__WORK INSTRUCTION__: From the records below, please repeat exactly the line that has "let pos := b.toNat % 64", the line that has "(∃ u r, exec (.exts st t b) s = .next u ∧", and every line between them, and nothing else.

__EXERCISE MATERIALS__:
..............................

-- ==== Sys2Proof/Machine/Core.lean ====
section
/-! DEFINITION. The machine as the host sees it. -/

def Sys2Proof.core : Host.Core :=
  { State := Sys2Proof.Machine.State
    Fault := Sys2Proof.Machine.Fault
    Refusal := Sys2Proof.Machine.Refusal
    step := Sys2Proof.Machine.step
    reset := Sys2Proof.Machine.State.reset }
end

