-- ==== Sys2Proof/Certificates/Slice0/Obligations.lean ====
section
/-! DEFINITION. What is to be proved of the DQ-4160: each statement cites the rules of the manual it rests on. -/

open Sys2Proof Sys2Proof.Machine

/-! ### Arithmetic units (04) -/

/-- 04 R101: the scalar operations of both ALUs. With no operation in flight on the ALU, the trigger followed by the completion of its
operation leaves the tabled result in the result port of that ALU and changes nothing else; a is the operand port.

04 R101: the SIMD operations of both ALUs, lane by lane; no lane operation traps. `addt` and `subt` deliver the wrapped result, and
on signed overflow an arithmetic report is pending; what it holds is MacResults'. -/
def Obligations.AluOperations : Prop :=
  (∀ (s : State) (st : Stn) (t : TileNo) (n : Fin 2) (b : W64),
     let T := s.tile st t
     let a := T.opnd[n.val]
     T.run = .running → s.haltFrozen st = false → T.busy (.alu n) = false →
     ∀ row ∈ [(Instr.add st t n b, a + b), (.sub st t n b, a - b), (.and st t n b, a &&& b), (.or st t n b, a ||| b),
         (.xor st t n b, a ^^^ b), (.andn st t n b, a &&& ~~~b),
         (.cmpeq st t n b, if a = b then 1 else 0), (.cmpne st t n b, if a = b then 0 else 1),
         (.cmplt st t n b, if a.toInt < b.toInt then 1 else 0), (.cmpltu st t n b, if a.toNat < b.toNat then 1 else 0),
         (.min st t n b, if a.toInt ≤ b.toInt then a else b), (.max st t n b, if a.toInt ≤ b.toInt then b else a),
         (.minu st t n b, if a.toNat ≤ b.toNat then a else b), (.maxu st t n b, if a.toNat ≤ b.toNat then b else a)],
       ∃ u, exec row.1 s = .next u ∧
         exec (.operationComplete st t (.alu n)) u = .next (s.setTile st t { T with aluR := T.aluR.set n row.2 })) ∧
  (∀ (s : State) (st : Stn) (t : TileNo) (n : Fin 2) (b : W64),
     let T := s.tile st t
     let a := T.opnd[n.val]
     T.run = .running → s.haltFrozen st = false → T.busy (.alu n) = false →
     (∀ row ∈ [(Instr.addw st t n b, fun (x y : W32) => x + y), (.subw st t n b, fun x y => x - y),
         (.cmpeqw st t n b, fun x y => if x = y then 0xFFFFFFFF else 0),
         (.cmpltw st t n b, fun x y => if x.toInt < y.toInt then 0xFFFFFFFF else 0)],
       ∃ u r, exec row.1 s = .next u ∧
         exec (.operationComplete st t (.alu n)) u = .next (s.setTile st t { T with aluR := T.aluR.set n r }) ∧
         ∀ i < 2, r.extractLsb' (32 * i) 32 = row.2 (a.extractLsb' (32 * i) 32) (b.extractLsb' (32 * i) 32)) ∧
     (∀ row ∈ [(Instr.addh st t n b, fun (x y : W16) => x + y), (.subh st t n b, fun x y => x - y),
         (.cmpeqh st t n b, fun x y => if x = y then 0xFFFF else 0),
         (.cmplth st t n b, fun x y => if x.toInt < y.toInt then 0xFFFF else 0)],
       ∃ u r, exec row.1 s = .next u ∧
         exec (.operationComplete st t (.alu n)) u = .next (s.setTile st t { T with aluR := T.aluR.set n r }) ∧
         ∀ i < 4, r.extractLsb' (16 * i) 16 = row.2 (a.extractLsb' (16 * i) 16) (b.extractLsb' (16 * i) 16))) ∧
  (∀ (s : State) (st : Stn) (t : TileNo) (n : Fin 2) (b : W64),
     let T := s.tile st t
     let a := T.opnd[n.val]
     T.run = .running → s.haltFrozen st = false → T.busy (.alu n) = false →
     ∀ row ∈ [(Instr.addt st t n b, a + b, a.toInt + b.toInt), (.subt st t n b, a - b, a.toInt - b.toInt)],
       ∃ u r, exec row.1 s = .next u ∧
         exec (.operationComplete st t (.alu n)) u = .next (s.setTile st t { T with aluR := T.aluR.set n row.2.1, report := r }) ∧
         (-2 ^ 63 ≤ row.2.2 ∧ row.2.2 ≤ 2 ^ 63 - 1 → r = T.report) ∧
         (¬(-2 ^ 63 ≤ row.2.2 ∧ row.2.2 ≤ 2 ^ 63 - 1) → r ≠ none))

/-- 04 R103: the shift unit. b[5:0] is the position, b[13:8] + 1 the width; `ins` works on what `shf.r` shows. -/
def Obligations.ShiftResults : Prop :=
  ∀ (s : State) (st : Stn) (t : TileNo) (b : W64),
    let T := s.tile st t
    let a := T.opnd[4]
    let pos := b.toNat % 64
    let w := b.toNat / 256 % 64 + 1
    let field := BitVec.ofNat 64 (a.toNat / 2 ^ pos % 2 ^ w)
    T.run = .running → s.haltFrozen st = false → T.busy .shf = false →
    (∀ row ∈ [(Instr.shl st t b, BitVec.ofNat 64 (a.toNat * 2 ^ pos)), (.shr st t b, BitVec.ofNat 64 (a.toNat / 2 ^ pos)),
        (.sar st t b, BitVec.ofInt 64 (a.toInt / 2 ^ pos)),
        (.rol st t b, BitVec.ofNat 64 (a.toNat * 2 ^ pos + a.toNat / 2 ^ (64 - pos))), (.extu st t b, field)],
      ∃ u, exec row.1 s = .next u ∧
        exec (.operationComplete st t .shf) u = .next (s.setTile st t { T with shfR := row.2 })) ∧
    (∃ u r, exec (.exts st t b) s = .next u ∧
      exec (.operationComplete st t .shf) u = .next (s.setTile st t { T with shfR := r }) ∧
      ∀ i < 64, r.getLsbD i = field.getLsbD (min i (w - 1))) ∧
    (∃ u r, exec (.ins st t b) s = .next u ∧
      exec (.operationComplete st t .shf) u = .next (s.setTile st t { T with shfR := r }) ∧
      ∀ i < 64, r.getLsbD i = if pos ≤ i ∧ i < pos + w then a.getLsbD (i - pos) else T.shfR.getLsbD i) ∧
    (∃ u r, exec (.perm st t b) s = .next u ∧
      exec (.operationComplete st t .shf) u = .next (s.setTile st t { T with shfR := r }) ∧
      ∀ i < 8, r.extractLsb' (8 * i) 8 =
        if b.getLsbD (4 * i + 3) then 0 else a.extractLsb' (8 * (b.toNat / 16 ^ i % 8)) 8)
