/-! ### modHallStn -/

@[simp] theorem State.modHallStn_pending (st : Stn) (f : HallStn → HallStn) : (s.modHallStn st f).pending = s.pending := rfl
@[simp] theorem State.modHallStn_freeCount (st : Stn) (f : HallStn → HallStn) : (s.modHallStn st f).freeCount = s.freeCount := rfl
@[simp] theorem State.modHallStn_undef (st : Stn) (f : HallStn → HallStn) : (s.modHallStn st f).undef = s.undef := rfl
@[simp] theorem State.modHallStn_grade (st : Stn) (f : HallStn → HallStn) : (s.modHallStn st f).grade = s.grade := rfl
@[simp] theorem State.modHallStn_regs (st : Stn) (f : HallStn → HallStn) : (s.modHallStn st f).regs = s.regs := rfl
@[simp] theorem State.modHallStn_mem (st : Stn) (f : HallStn → HallStn) : (s.modHallStn st f).mem = s.mem := rfl
@[simp] theorem State.modHallStn_ecc (st : Stn) (f : HallStn → HallStn) : (s.modHallStn st f).ecc = s.ecc := rfl
@[simp] theorem State.modHallStn_bankChange (st : Stn) (f : HallStn → HallStn) : (s.modHallStn st f).bankChange = s.bankChange := rfl
@[simp] theorem State.modHallStn_tiles (st : Stn) (f : HallStn → HallStn) : (s.modHallStn st f).tiles = s.tiles := rfl
@[simp] theorem State.modHallStn_stns (st : Stn) (f : HallStn → HallStn) : (s.modHallStn st f).stns = s.stns := rfl
@[simp] theorem State.modHallStn_scrubAt (st : Stn) (f : HallStn → HallStn) : (s.modHallStn st f).scrubAt = s.scrubAt := rfl
@[simp] theorem State.modHallStn_lp5Scrub (st : Stn) (f : HallStn → HallStn) : (s.modHallStn st f).lp5Scrub = s.lp5Scrub := rfl
@[simp] theorem State.modHallStn_lp5Train (st : Stn) (f : HallStn → HallStn) : (s.modHallStn st f).lp5Train = s.lp5Train := rfl
@[simp] theorem State.modHallStn_mxOpen (st : Stn) (f : HallStn → HallStn) : (s.modHallStn st f).mxOpen = s.mxOpen := rfl
@[simp] theorem State.modHallStn_mxDone (st : Stn) (f : HallStn → HallStn) : (s.modHallStn st f).mxDone = s.mxDone := rfl
@[simp] theorem State.modHallStn_mxLast (st : Stn) (f : HallStn → HallStn) : (s.modHallStn st f).mxLast = s.mxLast := rfl
@[simp] theorem State.modHallStn_tbLatch (st : Stn) (f : HallStn → HallStn) : (s.modHallStn st f).tbLatch = s.tbLatch := rfl
@[simp] theorem State.modHallStn_tmrRun (st : Stn) (f : HallStn → HallStn) : (s.modHallStn st f).tmrRun = s.tmrRun := rfl
@[simp] theorem State.modHallStn_tmrArmed (st : Stn) (f : HallStn → HallStn) : (s.modHallStn st f).tmrArmed = s.tmrArmed := rfl
@[simp] theorem State.modHallStn_dma (st : Stn) (f : HallStn → HallStn) : (s.modHallStn st f).dma = s.dma := rfl
@[simp] theorem State.modHallStn_cam (st : Stn) (f : HallStn → HallStn) : (s.modHallStn st f).cam = s.cam := rfl
@[simp] theorem State.modHallStn_lc (st : Stn) (f : HallStn → HallStn) : (s.modHallStn st f).lc = s.lc := rfl
@[simp] theorem State.modHallStn_flash (st : Stn) (f : HallStn → HallStn) : (s.modHallStn st f).flash = s.flash := rfl
@[simp] theorem State.modHallStn_flashCtl (st : Stn) (f : HallStn → HallStn) : (s.modHallStn st f).flashCtl = s.flashCtl := rfl
@[simp] theorem State.modHallStn_window (st : Stn) (f : HallStn → HallStn) : (s.modHallStn st f).window = s.window := rfl
@[simp] theorem State.modHallStn_serial (st : Stn) (f : HallStn → HallStn) : (s.modHallStn st f).serial = s.serial := rfl
@[simp] theorem State.modHallStn_usb (st : Stn) (f : HallStn → HallStn) : (s.modHallStn st f).usb = s.usb := rfl
@[simp] theorem State.modHallStn_gio (st : Stn) (f : HallStn → HallStn) : (s.modHallStn st f).gio = s.gio := rfl
@[simp] theorem State.modHallStn_links (st : Stn) (f : HallStn → HallStn) : (s.modHallStn st f).links = s.links := rfl
@[simp] theorem State.modHallStn_pcie (st : Stn) (f : HallStn → HallStn) : (s.modHallStn st f).pcie = s.pcie := rfl
@[simp] theorem State.modHallStn_vault (st : Stn) (f : HallStn → HallStn) : (s.modHallStn st f).vault = s.vault := rfl
@[simp] theorem State.modHallStn_core (st : Stn) (f : HallStn → HallStn) : (s.modHallStn st f).core = s.core := rfl
@[simp] theorem State.modHallStn_tap (st : Stn) (f : HallStn → HallStn) : (s.modHallStn st f).tap = s.tap := rfl
@[simp] theorem State.modHallStn_notices (st : Stn) (f : HallStn → HallStn) : (s.modHallStn st f).notices = s.notices := rfl
@[simp] theorem State.modHallStn_timeBase (st : Stn) (f : HallStn → HallStn) : (s.modHallStn st f).timeBase = s.timeBase := rfl
@[simp] theorem State.modHallStn_tile (st : Stn) (f : HallStn → HallStn) (x : Stn) (y : TileNo) : (s.modHallStn st f).tile x y = s.tile x y := rfl
@[simp] theorem State.modHallStn_stn (st : Stn) (f : HallStn → HallStn) (x : Stn) : (s.modHallStn st f).stn x = s.stn x := rfl
@[simp] theorem State.modHallStn_reg (st : Stn) (f : HallStn → HallStn) (x : Nat) : (s.modHallStn st f).reg x = s.reg x := rfl
@[simp] theorem State.modHallStn_fld (st : Stn) (f : HallStn → HallStn) (x l w : Nat) : (s.modHallStn st f).fld x l w = s.fld x l w := rfl
@[simp] theorem State.modHallStn_rbit (st : Stn) (f : HallStn → HallStn) (x i : Nat) : (s.modHallStn st f).rbit x i = s.rbit x i := rfl
@[simp] theorem State.modHallStn_byte (st : Stn) (f : HallStn → HallStn) (x : Nat) : (s.modHallStn st f).byte x = s.byte x := rfl
@[simp] theorem State.modHallStn_upset (st : Stn) (f : HallStn → HallStn) (x : Nat) : (s.modHallStn st f).upset x = s.upset x := rfl
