-- ==== Sys2Proof/Tests/Slice0.lean ====
section
/-! SUPPORT. Tests: commands that cannot be sent are refused, single steps against the manual's own numbers, and for each statement
with hypotheses a state and operands that meet them. -/

namespace Sys2Proof.Tests
open Sys2Proof Sys2Proof.Machine

set_option Elab.async false

/-- Tile 7 of station 1 runs with its banks on; its segment 1 spans its data memory. -/
def busyTile : State :=
  let s := State.reset.setReg (tileReg 1 7 0x21C) 0xAA
  let s := (s.setReg (stnReg 1 0x200) 0xAAAAAAAA).setReg (stnReg 1 0x204) 0xAAAAAAAA
  let s := s.modStn 1 fun S => { S with run := .running }
  s.modTile 1 7 fun T => { T with
    run := .running, pc := 0x123
    sgA := T.sgA.set 1 0x8580000000000000
    sgB := T.sgB.set 1 0x1FFFF }
def busy (f : Tile → Tile) : State := busyTile.modTile 1 7 f
abbrev T0 : Tile := busyTile.tile 1 7

/-! ### Commands that cannot be sent are refused by the well-formedness check -/

theorem test_wf_sel : Instr.wellFormed (.linkWordHop 0 396 0 .none) = true ∧ Instr.wellFormed (.linkWordHop 0 400 0 .none) = false ∧
    Instr.wellFormed (.slotTableScrub 0 397 0 .none) = false := by decide
theorem test_wf_node : Instr.wellFormed (.mailboxDeliver 0 49 0) = true ∧ Instr.wellFormed (.mailboxDeliver 0 50 0) = false := by decide
theorem test_wf_bank : Instr.wellFormed (.bankPowerChangeEnd (.tile 0 0) 4) = false ∧ Instr.wellFormed (.zeroFillEnd .hall 16) = false ∧
    Instr.wellFormed (.memScrub (.tile 0 0) 5 .none) = false ∧ Instr.wellFormed (.zeroFillEnd (.station 3) 31) = true := by decide
theorem test_wf_matrix :
    Instr.wellFormed (.matrixRequest 0 ⟨0x40, .read, List.replicate 64 ⟨0, 0⟩⟩) = true ∧
    Instr.wellFormed (.matrixRequest 0 ⟨0x41, .read, [⟨0, 0⟩]⟩) = false ∧ Instr.wellFormed (.matrixRequest 0 ⟨0, .read, []⟩) = false ∧
    Instr.wellFormed (.matrixRequest 0 ⟨0, .write, List.replicate 65 ⟨0, 0⟩⟩) = false ∧
    Instr.wellFormed (.matrixRequest 0 ⟨0, .add 7 1, [⟨0, 0⟩, ⟨0, 0⟩]⟩) = false := by decide
/-- A packet with n parameter bytes. -/
def sized (n : Nat) : Packet := ⟨0, 0, 0, 1, 0, 0, 0, 0, List.replicate n 0⟩
theorem sized_ok (n : Nat) : (sized n).ok = decide (n ≤ 4096) := by simp [Packet.ok, sized]
theorem test_wf_packet :
    Instr.wellFormed (.ping 0 (sized 4096)) = true ∧ Instr.wellFormed (.ping 0 (sized 4097)) = false ∧
    Instr.wellFormed (.linkDataFrame 0 { frame := ⟨4, 0, 0, 0, 0, [], 0⟩ }) = false ∧ Instr.wellFormed (.linkAck 0 ⟨2, 0, 0, 0, 0, [], 0⟩) = true ∧
    Instr.wellFormed (.cmdTailWrite 0 [⟨true, true, 0, 0, sized 4097, {}⟩]) = false := by
  simp only [Instr.wellFormed, List.all_cons, List.all_nil, sized_ok]
  decide
def payload (n : Nat) : LongPkt := ⟨0, 0, List.replicate n 0, true, false, none⟩
theorem payload_ok (n : Nat) : (payload n).ok = decide (n < 65536) := by simp [LongPkt.ok, payload]
theorem test_wf_long_packet :
    Instr.wellFormed (.longPacket 0 0 (payload 65535)) = true ∧ Instr.wellFormed (.longPacket 0 0 (payload 65536)) = false := by
  simp only [Instr.wellFormed, payload_ok]
  decide
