-- ==== Sys2Proof/Machine/Flags.lean ====
section
/-! DEFINITION. STATUS, register 8, which holds every flag the block has (R29): its fields, the values the rules write
to it, and the fault cause codes (R251). -/

namespace Sys2Proof.Machine

/-- The four values of STATUS.STATE (R29). -/
inductive Phase where
  | idle | busy | done | fault
  deriving DecidableEq, Repr

/-- The faults a command can raise (R251). -/
inductive Cause where
  | illegalCommand | descriptorRange | bitIndexRange | decodeLength
  deriving DecidableEq, Repr

/-- The code of a phase in STATUS bits 1:0 (R29). -/
def Phase.code : Phase → BitVec 2
  | .idle => 0
  | .busy => 1
  | .done => 2
  | .fault => 3

/-- The code of a fault in STATUS.CAUSE (R251). -/
def Cause.code : Cause → BitVec 4
  | .illegalCommand => 1
  | .descriptorRange => 2
  | .bitIndexRange => 3
  | .decodeLength => 4

/-- STATUS.STATE, bits 1:0, as one of the four phases (R29). -/
def phaseOf (status : BitVec 8) : Phase :=
  if status.extractLsb' 0 2 = 0 then .idle
  else if status.extractLsb' 0 2 = 1 then .busy
  else if status.extractLsb' 0 2 = 2 then .done
  else .fault

/-- STATUS.RVALID, bit 2 (R29). -/
def rvalidOf (status : BitVec 8) : Bool := status.getLsbD 2

/-- STATUS.CAUSE, bits 7:4 (R29). -/
def causeOf (status : BitVec 8) : BitVec 4 := status.extractLsb' 4 4

/-- The STATUS with the given fields; the reserved bit 3 is 0 (R29). -/
def mkStatus (p : Phase) (rvalid : Bool) (cause : BitVec 4) : BitVec 8 :=
  cause ++ (0 : BitVec 1) ++ BitVec.ofBool rvalid ++ p.code

/-- STATUS in state IDLE (R231, R37). -/
def statusIdle : BitVec 8 := mkStatus .idle false 0

/-- STATUS while a command runs (R230). -/
def statusBusy : BitVec 8 := mkStatus .busy false 0

/-- STATUS after a command that completed; `rvalid` says whether it left a value in RESULT (R29, R31). -/
def statusDone (rvalid : Bool) : BitVec 8 := mkStatus .done rvalid 0

/-- STATUS after a fault (R258). -/
def statusFault (c : Cause) : BitVec 8 := mkStatus .fault false c.code

/-- STATUS.STATE of a state. -/
def State.phase (s : State) : Phase := phaseOf s.status

/-- STATUS.STATE is BUSY. -/
def State.isBusy (s : State) : Bool := s.phase == .busy

end Sys2Proof.Machine
end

..............................

__ANSWER SECTION__:
    let pos := b.toNat % 64
    let w := b.toNat / 256 % 64 + 1
    let field := BitVec.ofNat 64 (a.toNat / 2 ^ pos % 2 ^ w)
    T.run = .running → s.haltFrozen st = false → T.busy .shf = false →
    (∀ row ∈ [(Instr.shl st t b, BitVec.ofNat 64 (a.toNat * 2 ^ pos)), (.shr st t b, BitVec.ofNat 64 (a.toNat / 2 ^ pos)),
        (.sar st t b, BitVec.ofInt 64 (a.toInt / 2 ^ pos)),
        (.rol st t b, BitVec.ofNat 64 (a.toNat * 2 ^ pos + a.toNat / 2 ^ (64 - pos))), (.extu st t b, field)],
      ∃ u, exec row.1 s = .next u ∧
        exec (.operationComplete st t .shf) u = .next (s.setTile st t { T with shfR := row.2 })) ∧
    (∃ u r, exec (.exts st t b) s = .next u ∧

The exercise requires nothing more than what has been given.